How to complete this task: Copy the entries character for character.

Listed entries:
/-- The request of the firmware that waits, noted at its channel (R294). -/
def State.headStall (s : State) (r : QueueRun) : State :=
  match r.sources with
  | x :: _ => s.ctxStall (s.qcbCtx r.qcb) x.addr (min x.left 256)
  | [] => if s.qcbEmpty r.qcb then s else s.ctxStall (s.qcbCtx r.qcb) (s.ringEntry r.qcb (s.qcbHead r.qcb)) 256

/-- Whether `len` of an ADMIN packet agrees with its body (R395): operations 7 and 8, whose bytes the manual places, take two units; the
context record of operation 0 and the QCB bytes of an enable must fit; the rest has one byte at least. (DEDUCED, assumption log 38) -/
def adminLengthOk (op form units : Nat) : Bool :=
  match op with
  | 0 => 6 ≤ units
  | 2 => (if form = 0 then 5 else 2) ≤ units
  | 7 | 8 => units = 2
  | _ => 2 ≤ units

/-- The operation of an ADMIN packet, its op-specific bytes and the fields in them (DESIGN CHOICE, assumption log 25). -/
def Packet.admin (p : Packet) : List Byte := p.bytes.drop 16
def Packet.op (p : Packet) : Nat := p.at 16 1
def Packet.field (p : Packet) (k : Nat) : Nat := Config.adminField p.op k p.admin

/-- The form of operations 2 and 4: enable, resume, disable; retry, skip, cancel, reset, thaw. -/
def Packet.form (p : Packet) : Nat := if p.op = 2 || p.op = 4 then p.field 0 else 0

/-- Whether `len` agrees with the body (R392). (DEDUCED, assumption log 38) -/
def Packet.lengthOk (p : Packet) : Bool :=
  1 ≤ p.units && p.units ≤ 16 && 16 * p.units ≤ p.avail &&
  match p.typ with
  | 1 => p.at 18 1 ≤ 16 && p.units = (24 + 8 * p.at 18 1 + 15) / 16
  | 2 => p.units = 2
  | 3 => p.units = 2 && p.at 24 4 % 16 = 0
  | 4 => p.units = 1
  | 5 => p.units = 3
  | 6 => p.units = 3
  | 7 => p.units = 2
  | _ => adminLengthOk p.op p.form p.units

/-- The zero fields of a body. -/
def Packet.zerosOk (p : Packet) : Bool :=
  match p.typ with
  | 1 => p.at 19 5 = 0
  | 5 => p.at 28 4 = 0
  | 6 => p.at 18 6 = 0
  | _ => true

/-- The error that the bytes of a packet show by themselves: BAD_TYPE or BAD_LENGTH. (DEDUCED, assumption log 38) -/
def Packet.error (p : Packet) : Option Nat :=
  if p.typ = 0 || 8 < p.typ || 2 ≤ p.flags then some 1
  else if !p.lengthOk then some 2
  else if !p.zerosOk then some 1
  else none

/-- Codes of R393. -/
def ibDepth : Nat := 3
def slotAbsent : Nat := 4
def notOwner : Nat := 5
def bufUnmapped : Nat := 6
def graphInvalid : Nat := 7
def imageInvalid : Nat := 8
def adminDenied : Nat := 9
def slotBusy : Nat := 10

/-! ### The course of a queue (R390, R394) -/

/-- The ring's head packet is over: the next entry, or the queue is Ready. -/
def State.ringNext (s : State) (r : QueueRun) : State :=
  let s := s.setQcb r.qcb 20 4 (s.qcbHead r.qcb + 1)
  if s.qcbEmpty r.qcb || r.disabling then
    (s.setQcb r.qcb 12 1 1).updQueue r (fun x => { x with sources := [], locked := false })
  else s.updQueue r (fun x => { x with sources := [] })

/-- Buffers that are at their end are left: their IB packets are dispatched then (R394, R402), with their completions. -/
def State.leaveBuffers (r : QueueRun) : List PacketSource → State → State
  | [], s => s.ringNext r
  | x :: rest, s =>
    if 16 ≤ x.left then s.updQueue r (fun q => { q with sources := x :: rest })
    else
      let s := s.setQcb r.qcb 44 4 x.seq
      let s := match x.notice with
        | some tag => s.complete r.pasid r.queue r.qcb (packetEntry tag x.seq 0)
        | none => s
      State.leaveBuffers r rest s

Task answer:
/-- The request of the firmware that waits, noted at its channel (R294). -/
def State.headStall (s : State) (r : QueueRun) : State :=
  match r.sources with
  | x :: _ => s.ctxStall (s.qcbCtx r.qcb) x.addr (min x.left 256)
  | [] => if s.qcbEmpty r.qcb then s else s.ctxStall (s.qcbCtx r.qcb) (s.ringEntry r.qcb (s.qcbHead r.qcb)) 256

/-- Whether `len` of an ADMIN packet agrees with its body (R395): operations 7 and 8, whose bytes the manual places, take two units; the
context record of operation 0 and the QCB bytes of an enable must fit; the rest has one byte at least. (DEDUCED, assumption log 38) -/
def adminLengthOk (op form units : Nat) : Bool :=
  match op with
  | 0 => 6 ≤ units
  | 2 => (if form = 0 then 5 else 2) ≤ units
  | 7 | 8 => units = 2
  | _ => 2 ≤ units

/-- The operation of an ADMIN packet, its op-specific bytes and the fields in them (DESIGN CHOICE, assumption log 25). -/
def Packet.admin (p : Packet) : List Byte := p.bytes.drop 16
def Packet.op (p : Packet) : Nat := p.at 16 1
def Packet.field (p : Packet) (k : Nat) : Nat := Config.adminField p.op k p.admin

/-- The form of operations 2 and 4: enable, resume, disable; retry, skip, cancel, reset, thaw. -/
def Packet.form (p : Packet) : Nat := if p.op = 2 || p.op = 4 then p.field 0 else 0

/-- Whether `len` agrees with the body (R392). (DEDUCED, assumption log 38) -/
def Packet.lengthOk (p : Packet) : Bool :=
  1 ≤ p.units && p.units ≤ 16 && 16 * p.units ≤ p.avail &&
  match p.typ with
  | 1 => p.at 18 1 ≤ 16 && p.units = (24 + 8 * p.at 18 1 + 15) / 16
  | 2 => p.units = 2
  | 3 => p.units = 2 && p.at 24 4 % 16 = 0
  | 4 => p.units = 1
  | 5 => p.units = 3
  | 6 => p.units = 3
  | 7 => p.units = 2
  | _ => adminLengthOk p.op p.form p.units

/-- The zero fields of a body. -/
def Packet.zerosOk (p : Packet) : Bool :=
  match p.typ with
  | 1 => p.at 19 5 = 0
  | 5 => p.at 28 4 = 0
  | 6 => p.at 18 6 = 0
  | _ => true

/-- The error that the bytes of a packet show by themselves: BAD_TYPE or BAD_LENGTH. (DEDUCED, assumption log 38) -/
def Packet.error (p : Packet) : Option Nat :=
  if p.typ = 0 || 8 < p.typ || 2 ≤ p.flags then some 1
  else if !p.lengthOk then some 2
  else if !p.zerosOk then some 1
  else none

/-- Codes of R393. -/
def ibDepth : Nat := 3
def slotAbsent : Nat := 4
def notOwner : Nat := 5
def bufUnmapped : Nat := 6
def graphInvalid : Nat := 7
def imageInvalid : Nat := 8
def adminDenied : Nat := 9
def slotBusy : Nat := 10

/-! ### The course of a queue (R390, R394) -/

/-- The ring's head packet is over: the next entry, or the queue is Ready. -/
def State.ringNext (s : State) (r : QueueRun) : State :=
  let s := s.setQcb r.qcb 20 4 (s.qcbHead r.qcb + 1)
  if s.qcbEmpty r.qcb || r.disabling then
    (s.setQcb r.qcb 12 1 1).updQueue r (fun x => { x with sources := [], locked := false })
  else s.updQueue r (fun x => { x with sources := [] })

/-- Buffers that are at their end are left: their IB packets are dispatched then (R394, R402), with their completions. -/
def State.leaveBuffers (r : QueueRun) : List PacketSource → State → State
  | [], s => s.ringNext r
  | x :: rest, s =>
    if 16 ≤ x.left then s.updQueue r (fun q => { q with sources := x :: rest })
    else
      let s := s.setQcb r.qcb 44 4 x.seq
      let s := match x.notice with
        | some tag => s.complete r.pasid r.queue r.qcb (packetEntry tag x.seq 0)
        | none => s
      State.leaveBuffers r rest s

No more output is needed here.